The study of the mechanisms by which bacteriophages lyse bacteria has made it possible to determine the antimicrobial potential of endolysins. Endolysins are phage enzymes synthesized during the final stage of the lytic cycle. These enzymes cause the rupture of the bacterial cell wall, thus releasing the newly formed virions so that they can infect new host cells [81]. Endolysins are enzymes composed of the catalytic domain present in the N-terminal region, which provides the catalytic activity, and the binding domain. This domain specifically recognizes and binds to its target bacterial cell wall receptors, present in the C-terminal region. Structurally, endolysins are classified into modular, bacteriophage-encoded, Gram-positive-targeting, bacteria-targeting, and globular, Gram-negative-targeting, which comprise a single enzymatically active domain and lack a modular structure [82,83].
Endolysins are a promising option for food-industry decontamination; they can be produced and purified at scale at low cost, display high specificity for Gram-positive bacteria (acting externally in the absence of an outer membrane), and can be protein-engineered to enhance bacteriolytic activity, solubility, and other physicochemical traits. They also show a lower propensity for resistance because they cleave highly conserved bonds in the peptidoglycan. Taken together, these advantages support their use as biocontrol tools in foods [84,85,86].
Another advantage of endolysins for food industry decontamination is that they spare the beneficial microbiota owing to their host specificity. They also achieved rapid lysis of Gram-positive bacteria in foods within minutes using low doses [87]. Endolysins are likewise promising against biofilms, surface-attached microbial communities, of concern because they drive food contamination, contribute to the pathogenesis of foodborne diseases, and show tolerance to antibiotics and sanitation. The endolysin LysCSA13, derived from the virulent CSA13 phage of S. aureus, demonstrated high efficiency (80–90%) in reducing biofilm biomass on polystyrene, glass, and stainless Steel [88].
Figure 2 presents the main advantages of studying and applying endolysins in the food industry. Therefore, endolysins can be used as biocontrol agents for various uses in the food industry, covering applications in equipment, surfaces, and foods.
Figure 2. Mechanism, structural organization, and advantages of endolysins.
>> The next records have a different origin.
-- ==== Sys2Proof/Machine/Service.lean ====
section
/-! DEFINITION. Units retired, returned and recalibrated by mailbox (03 R121, R133–R135; 04 R154, R171; 05
R189; 08 R335, R337; 11 R447; 16 R570, R655; 19 R632). -/

namespace Sys2Proof.Machine
open Sys2Proof.Bits

/-- The unit a payload names (19 R632). -/
inductive UnitRef where
  | lane (l : Nat)
  | pair (p : Nat)
  | polder (p : Nat)
  | engine (e : Nat)
  | pipe (p : Nat)
  | group (g : Nat)
  | warden (w : Warden)
deriving DecidableEq, Repr

namespace State

/-- KIND and NUMBER of a payload as a unit; none out of range. A pair is one of PORT_POLICY. -/
def unitOf (s : State) (b : Bytes) : Option UnitRef :=
  let k := leAt b 0 1
  let n := leAt b 2 2
  if k = 0 then (if n < 32 then some (.lane n) else none)
  else if k = 1 then (if n < 34 then some (.lane (32 + n)) else none)
  else if k = 2 then (if n < 32 ∧ (s.pair n).mode ≠ .none then some (.pair n) else none)
  else if k = 3 then (if n < 32 then some (.polder n) else none)
  else if k = 4 then (if n < 1024 then some (.engine n) else none)
  else if k = 5 then (if n < 64 then some (.pipe n) else none)
  else if k = 6 then (if n < 16 then some (.group n) else none)
  else if k = 7 then (if n = 0 then some (.warden .a) else if n = 1 then some (.warden .b) else none)
  else none

/-! ### UNIT_RETIRE (03 R133, R134) -/

/-- A port of a pair is retired (05 R200; a trunk port's cause is its framer's, 06 R251). -/
def retirePort (s : State) (line : Bool) (p : Nat) : State :=
  let t := s.setPort line p { s.port line p with retired := true, active := false }
  if line && decide ((s.pair p).mode = .trunk) then t.framerCause p 11 0 else t.portCause line p 6 0

/-- A pair is retired: its lanes doze (04 R154). -/
def retirePair (s : State) (p : Nat) : State :=
  let t := s.dropPairRemoved p
  let t := t.setPair p { t.pair p with retired := true }
  (((t.dozePair p).retirePort false p).retirePort true p).settle

/-- A polder is retired: POLDER's RETIRED, C0. -/
def retirePolder (s : State) (p : Nat) : State := ((s.polderOut p .retired).pldCause p 5 0).settle

/-- An engine is retired. -/
def retireEngine (s : State) (e : Nat) : State := ((s.engineOut e).pldCause (e / 32) 5 0).settle

/-- Pipes are retired, `p` being the first. -/
def retirePipes (s : State) (p mask : Nat) : State :=
  ((s.pipesOut mask (s.heldIn mask)).cphCause p 4 0).settle

/-- A unit in service is retired; one that is out already stays as it is. -/
def retireUnit (s : State) : UnitRef → State
  | .lane l => if (s.lane l).retired ∨ (s.lane l).stage = .removed then s else s.retireLane l
  | .pair p => if (s.pair p).retired then s else s.retirePair p
  | .polder p => if (s.polder p).state = .removed ∨ (s.polder p).state = .retired then s else s.retirePolder p
  | .engine e =>
    let q := s.polder (e / 32)
    if q.inService.getLsbD (e % 32) ∧ q.state ≠ .removed ∧ q.state ≠ .retired then s.retireEngine e else s
  | .pipe p => if s.cph.inService.testBit p then s.retirePipes p (2 ^ p) else s
  | .group g => if field s.cph.inService (4 * g) 4 ≠ 0 then s.retirePipes (4 * g) (15 * 16 ^ g) else s
  | .warden _ => s

/-- The pairs in service in `s` that a change leading to `t` takes out, those that leave at the next round
boundary of the pipes included (03 R134; 11 R436). -/
def pairsLost (s t : State) : Nat :=
  let u := ({ t with cph := { t.cph with fitN := t.pipesInService } }).settle
  maskOf 32 (fun n => s.pairInService n && !u.pairInService n)

/-- UNIT_RETIRE: the response maps the pairs taken out of service. -/
def unitRetire (b : Bytes) (s : State) : Nat × Bytes × State :=
  match s.unitOf b with
  | none => (0x46, [], s)
  | some (.warden _) => (0x46, [], s)
  | some u =>
    let t := s.retireUnit u
    (0, leBytes 4 (s.pairsLost t), t)

/-! ### UNIT_RETURN (03 R121, R133; 04 R171) -/

/-- A port of whose lanes none is out any more returns with them. -/
def returnPort (s : State) (line : Bool) (p : Nat) : State :=
  if (s.portLanes line p).all (fun l => !(s.lane l).retired && decide ((s.lane l).stage ≠ .removed)) then
    s.setPort line p { s.port line p with removed := false, retired := false }
  else s

/-- A lane in DOZE runs from DETECT where it may wake; `ok` says that its PLL locks and its self-check
passes (04 R141, R169). -/
def wakeLane (s : State) (l : Nat) (ok : Bool) : State :=
  if s.wakeable l then
    if s.sideRef l then (if ok then s.moveLane l .detect true else s.removeLane l true)
    else
      let t := s.moveLane l .detect true
      t.setLane l { t.lane l with held := true }
  else s

/-- PATTERN and NEAR_LOOP of a lane in DOZE cleared (04 R171). -/
def endTest (s : State) (l : Nat) : State :=
  let a := Reg.lane l + 0x10
  if (s.lane l).stage = .doze then s.setReg a (s.reg a &&& ~~~(BitVec.ofNat 32 (Reg.maskAt a).stop)) else s

/-- A lane returns: PATTERN and NEAR_LOOP are cleared, and it wakes (04 R171); so do the other lanes of its port, when the
port returns with it. -/
def returnLane (s : State) (l : Nat) (ok : Bool) : State :=
  let n := s.lane l
  if n.retired ∨ n.stage = .removed ∨ n.stage = .doze then
    let t := (s.setLane l { n with retired := false, wakeAsked := false, stage := .doze }).endTest l
    match (if 64 ≤ l then none else t.pairOf (laneIdx l)) with
    | none => t.wakeLane l ok
    | some p =>
      let line := decide (32 ≤ l)
      let t := (t.returnPort line p).wakeLane l ok
      if (t.port line p).retired then t else (t.portLanes line p).foldl (fun (u : State) i => u.wakeLane i true) t
  else s

/-- A pair returns, or an idle one is woken (03 R121; 04 R171). -/
def returnPair (s : State) (p : Nat) (ok : Bool) : State :=
  let t := s.setPair p { s.pair p with retired := false }
  let t := (t.returnPort false p).returnPort true p
  ((t.pairLanes p).foldl (fun t l => (t.endTest l).wakeLane l ok) t).settle

/-- A polder returns asleep, with every block of every live ensign of its own programs (08 R337). -/
def returnPolder (s : State) (p : Nat) : State := (s.setPolder p (s.polder p).comeBack).settle

/-- Pipes return; they join the deal after their wake self-test (11 R436, R449). -/
def returnPipes (s : State) (mask : Nat) : State :=
  ({ s with cph := { s.cph with inService := s.cph.inService ||| mask, failed := s.cph.failed &&& (2 ^ 64 - 1 - mask) } }).settle

/-- A unit returns through its own bring-up; a warden by the holder's hand (16 R570, R655). -/
def returnUnit (s : State) (ok : Bool) : UnitRef → State
  | .lane l => s.returnLane l ok
  | .pair p => s.returnPair p ok
  | .polder p => if (s.polder p).out then s.returnPolder p else s
  | .engine e =>
    let q := s.polder (e / 32)
    (s.setPolder (e / 32) { q with inService := q.inService ||| BitVec.ofNat 32 (2 ^ (e % 32)) }).settle
  | .pipe p => s.returnPipes (2 ^ p)
  | .group g => s.returnPipes (15 * 16 ^ g)
  | .warden w => if s.warden w = .removed ∧ s.wrd.holder.isSome then s.setWarden w .returning else s

/-- UNIT_RETURN. -/
def unitReturn (ok : Bool) (b : Bytes) (s : State) : Nat × Bytes × State :=
  match s.unitOf b with
  | none => (0x46, [], s)
  | some u => (0, [], s.returnUnit ok u)

/-! ### UNIT_RECAL (03 R135) -/

/-- A lane reruns its adaptation from TRAIN; its pair is out of service until it is ACTIVE again. -/
def recalLane (s : State) (l : Nat) : State :=
  if 2 ≤ (s.lane l).stage.code ∧ (s.lane l).stage.code ≤ 5 then s.moveLane l .train false else s

/-- UNIT_RECAL. -/
def unitRecal (b : Bytes) (s : State) : Nat × Bytes × State :=
  match s.unitOf b with
  | some (.lane l) => (0, [], s.recalLane l)
  | _ => (0x46, [], s)

end State

/-- UNIT_RETIRE (03 R133, R134). -/
def execUnitRetire (m : MbxId) (s : State) : Out := .next (s.mbxRun m 0x30 State.unitRetire)

/-- UNIT_RETURN (03 R133). -/
def execUnitReturn (m : MbxId) (ok : Bool) (s : State) : Out := .next (s.mbxRun m 0x31 (State.unitReturn ok))

/-- UNIT_RECAL (03 R135). -/
def execUnitRecal (m : MbxId) (s : State) : Out := .next (s.mbxRun m 0x32 State.unitRecal)

end Sys2Proof.Machine
end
7. Biocontrol of S. aureus with Endolysins

Regarding the studies carried out evaluating the lytic activity of endolysins in S. aureus strains, the endolysin LysSAP8 derived from the bacteriophage SAP8 presented high efficiency in the inhibition of S. aureus at temperatures between 15 and 30 °C, pH between 7 and 8, in a medium supplemented with calcium ions and a NaCl concentration of 500 mM. The evaluation of the antimicrobial effect on S. aureus KCCM 12103 (>108 CFU/mL) by LysSAP8 (1 µM) resulted in a reduction of 3.46 log10 (CFU/mL) in 30 min, evidencing that endolysin has a good potential for applications in foods containing NaCl or neutral/subacidic foods [89].
Endolysin HY-133 showed a Minimum Inhibitory Concentration (MIC) of 0.12–0.25 µg/mL against methicillin-resistant S. aureus (MRSA), methicillin-susceptible S. aureus (MSSA), and mupirocin-resistant S. aureus (MupRSA) tested at 5 × 105 CFU/mL. Maximal inhibition occurred at 2 h, comparable to daptomycin (a lipopeptide antibiotic). However, regrowth by 48 h was observed for MSSA ATCC 29213 and MRSA ATCC 43300 [90]. For CF-301 (exebacase), MICs of 0.2–0.4 µg/mL were reported with lysis of S. aureus ATCC 29213 (4.8 × 105 CFU/mL) [91]. In another study, recombinant LysSAP26 showed an MIC of 20 µg/mL across 20 oxacillin-resistant S. aureus (ORSA) isolates [92].
The lytic activity of the CHAP-amidase domain of endolysin Lysk (1, 5, and 10 µg/mL) was evaluated in MRSA strains (8 × 108 CFU/mL). With 10 µg/mL of Lysk, the greatest reduction in MRSA (3.2 Log10 CFU/mL) was observed during 50 min of incubation at 37 °C, while a MIC of 1 µg/mL reduced MRSA by more than 1 log10 CFU/mL. Regarding temperature, there was no significant alteration in CHAP-amidase activity between 5 and 60 °C for 15 min. Furthermore, endolysin remained active for 1 month and 1 year when stored at 4 °C and −20 °C, respectively [93].
The evaluation of the lytic activity of the CHAPk endolysin was evaluated in MRSA 252 (7 × 105 CFU/mL) at temperatures of 32 and 37 °C, the latter being the one in which the greatest decrease in the bacterial optical density of MRSA 252 was observed [94]. The evaluation of the bacteriolytic effect of endolysin LysRODI (13.44 μg/mL) derived from the bacteriophage phiIPLA-RODI was determined in 67 MRSA strains. The results obtained showed that endolysin had a lower inhibitory effect in 62.69% of the strains, such as MRSA-IPLA 4, 20, 22, 26, 30, 32, 35, 43, 50, and 58. The medium and high lytic activity was present in the remaining 37.31% of the strains, among which the activity in MRSA-IPLA 28 and 46 stood out, respectively [95].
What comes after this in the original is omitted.